*** Supplied entries ***
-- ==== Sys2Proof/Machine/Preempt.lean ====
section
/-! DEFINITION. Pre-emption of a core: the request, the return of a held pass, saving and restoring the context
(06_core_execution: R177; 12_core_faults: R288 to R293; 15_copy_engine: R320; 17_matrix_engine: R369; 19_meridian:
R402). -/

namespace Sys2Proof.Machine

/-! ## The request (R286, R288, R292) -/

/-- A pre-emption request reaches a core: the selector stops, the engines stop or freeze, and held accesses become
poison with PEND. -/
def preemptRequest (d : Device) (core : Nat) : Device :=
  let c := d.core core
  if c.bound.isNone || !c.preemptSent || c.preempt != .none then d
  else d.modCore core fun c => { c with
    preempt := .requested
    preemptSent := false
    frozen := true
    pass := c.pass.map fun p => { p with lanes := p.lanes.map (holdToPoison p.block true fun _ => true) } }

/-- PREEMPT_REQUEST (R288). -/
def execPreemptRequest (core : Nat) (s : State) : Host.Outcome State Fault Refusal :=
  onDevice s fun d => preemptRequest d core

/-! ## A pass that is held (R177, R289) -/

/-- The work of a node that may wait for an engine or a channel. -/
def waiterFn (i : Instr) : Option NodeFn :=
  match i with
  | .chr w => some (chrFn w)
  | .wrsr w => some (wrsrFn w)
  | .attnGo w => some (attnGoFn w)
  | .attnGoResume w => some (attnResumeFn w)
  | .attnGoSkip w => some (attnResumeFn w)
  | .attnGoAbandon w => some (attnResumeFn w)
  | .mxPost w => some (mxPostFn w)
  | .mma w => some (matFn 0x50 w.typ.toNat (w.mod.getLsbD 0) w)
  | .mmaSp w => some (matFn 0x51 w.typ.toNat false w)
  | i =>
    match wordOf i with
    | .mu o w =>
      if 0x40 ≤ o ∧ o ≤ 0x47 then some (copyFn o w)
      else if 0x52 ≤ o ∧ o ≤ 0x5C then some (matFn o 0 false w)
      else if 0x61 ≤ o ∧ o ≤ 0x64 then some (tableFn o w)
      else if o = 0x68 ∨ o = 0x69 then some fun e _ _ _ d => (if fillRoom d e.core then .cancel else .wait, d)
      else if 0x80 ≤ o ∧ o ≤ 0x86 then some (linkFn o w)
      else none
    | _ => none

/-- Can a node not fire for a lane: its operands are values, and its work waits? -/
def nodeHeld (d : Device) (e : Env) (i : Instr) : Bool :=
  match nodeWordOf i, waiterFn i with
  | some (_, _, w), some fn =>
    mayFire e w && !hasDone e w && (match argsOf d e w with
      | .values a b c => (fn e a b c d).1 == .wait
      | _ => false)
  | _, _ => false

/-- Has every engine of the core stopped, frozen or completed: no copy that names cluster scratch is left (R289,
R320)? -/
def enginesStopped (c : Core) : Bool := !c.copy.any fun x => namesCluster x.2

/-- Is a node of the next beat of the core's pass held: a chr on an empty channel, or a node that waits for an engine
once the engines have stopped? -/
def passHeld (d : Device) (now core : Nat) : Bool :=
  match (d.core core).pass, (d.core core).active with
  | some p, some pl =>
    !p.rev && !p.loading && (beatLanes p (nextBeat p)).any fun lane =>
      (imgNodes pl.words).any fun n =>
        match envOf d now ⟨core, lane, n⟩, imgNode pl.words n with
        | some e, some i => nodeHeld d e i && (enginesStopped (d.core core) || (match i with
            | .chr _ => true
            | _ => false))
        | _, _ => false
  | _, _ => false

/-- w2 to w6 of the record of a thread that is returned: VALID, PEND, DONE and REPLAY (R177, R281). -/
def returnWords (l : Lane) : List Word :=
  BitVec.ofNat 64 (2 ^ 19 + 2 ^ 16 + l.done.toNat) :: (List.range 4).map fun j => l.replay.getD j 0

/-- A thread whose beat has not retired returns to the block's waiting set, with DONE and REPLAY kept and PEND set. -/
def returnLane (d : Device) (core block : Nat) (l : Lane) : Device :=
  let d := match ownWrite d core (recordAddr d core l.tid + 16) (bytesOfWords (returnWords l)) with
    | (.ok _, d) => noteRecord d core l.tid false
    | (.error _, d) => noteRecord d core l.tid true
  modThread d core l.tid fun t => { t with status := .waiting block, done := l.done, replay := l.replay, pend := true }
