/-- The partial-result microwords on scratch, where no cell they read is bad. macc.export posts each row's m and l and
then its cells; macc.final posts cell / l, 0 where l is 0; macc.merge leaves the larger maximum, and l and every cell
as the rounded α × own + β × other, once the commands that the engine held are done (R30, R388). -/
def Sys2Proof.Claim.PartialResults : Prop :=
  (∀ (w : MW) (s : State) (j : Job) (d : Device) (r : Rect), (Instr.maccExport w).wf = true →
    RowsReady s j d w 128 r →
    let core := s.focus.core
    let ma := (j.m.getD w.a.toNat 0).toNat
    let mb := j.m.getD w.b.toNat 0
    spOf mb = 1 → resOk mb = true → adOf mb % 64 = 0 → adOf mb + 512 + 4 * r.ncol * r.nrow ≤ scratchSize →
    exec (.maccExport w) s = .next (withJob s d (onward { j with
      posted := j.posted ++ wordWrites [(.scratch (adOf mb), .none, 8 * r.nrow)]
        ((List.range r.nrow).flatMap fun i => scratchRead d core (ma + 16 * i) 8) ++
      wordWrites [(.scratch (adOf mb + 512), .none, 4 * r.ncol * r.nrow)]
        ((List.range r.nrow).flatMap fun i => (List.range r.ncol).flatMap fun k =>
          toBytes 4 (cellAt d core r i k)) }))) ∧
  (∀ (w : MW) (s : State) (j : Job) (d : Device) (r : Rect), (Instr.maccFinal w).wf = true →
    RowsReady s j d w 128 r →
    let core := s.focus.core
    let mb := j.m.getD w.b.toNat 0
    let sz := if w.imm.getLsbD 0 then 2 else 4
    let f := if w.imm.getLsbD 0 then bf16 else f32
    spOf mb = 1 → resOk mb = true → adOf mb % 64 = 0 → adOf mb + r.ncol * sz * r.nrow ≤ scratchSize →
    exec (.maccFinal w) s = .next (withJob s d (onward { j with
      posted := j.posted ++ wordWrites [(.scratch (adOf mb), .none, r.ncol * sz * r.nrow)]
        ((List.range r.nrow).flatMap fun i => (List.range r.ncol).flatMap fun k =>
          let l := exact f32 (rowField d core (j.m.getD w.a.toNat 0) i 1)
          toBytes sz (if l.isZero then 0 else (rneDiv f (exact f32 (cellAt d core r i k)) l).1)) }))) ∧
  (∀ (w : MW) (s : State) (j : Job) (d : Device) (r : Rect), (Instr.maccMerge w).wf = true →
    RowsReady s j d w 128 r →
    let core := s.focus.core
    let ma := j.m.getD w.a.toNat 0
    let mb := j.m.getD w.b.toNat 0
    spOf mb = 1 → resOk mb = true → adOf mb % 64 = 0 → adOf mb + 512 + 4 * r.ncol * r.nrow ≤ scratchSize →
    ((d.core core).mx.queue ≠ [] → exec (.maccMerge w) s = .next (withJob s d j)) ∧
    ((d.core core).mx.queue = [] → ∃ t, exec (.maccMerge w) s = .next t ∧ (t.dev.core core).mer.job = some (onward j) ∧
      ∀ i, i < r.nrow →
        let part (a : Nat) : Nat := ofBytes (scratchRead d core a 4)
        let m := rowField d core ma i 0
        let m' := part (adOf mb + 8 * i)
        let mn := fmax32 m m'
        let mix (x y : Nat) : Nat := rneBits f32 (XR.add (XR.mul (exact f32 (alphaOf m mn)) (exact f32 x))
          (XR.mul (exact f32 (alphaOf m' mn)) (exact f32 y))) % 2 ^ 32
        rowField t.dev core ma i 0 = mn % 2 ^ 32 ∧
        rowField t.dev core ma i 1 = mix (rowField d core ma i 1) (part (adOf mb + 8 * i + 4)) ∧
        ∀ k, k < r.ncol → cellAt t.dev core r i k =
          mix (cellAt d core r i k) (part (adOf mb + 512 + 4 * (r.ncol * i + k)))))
***
Activity:
Using the records above, copy word for word the line with "fun lane =>", the line with "def returnWords (l", and every line between them.

Your solution:
    !p.rev && !p.loading && (beatLanes p (nextBeat p)).any fun lane =>
      (imgNodes pl.words).any fun n =>
        match envOf d now ⟨core, lane, n⟩, imgNode pl.words n with
        | some e, some i => nodeHeld d e i && (enginesStopped (d.core core) || (match i with
            | .chr _ => true
            | _ => false))
        | _, _ => false
  | _, _ => false

/-- w2 to w6 of the record of a thread that is returned: VALID, PEND, DONE and REPLAY (R177, R281). -/
def returnWords (l : Lane) : List Word :=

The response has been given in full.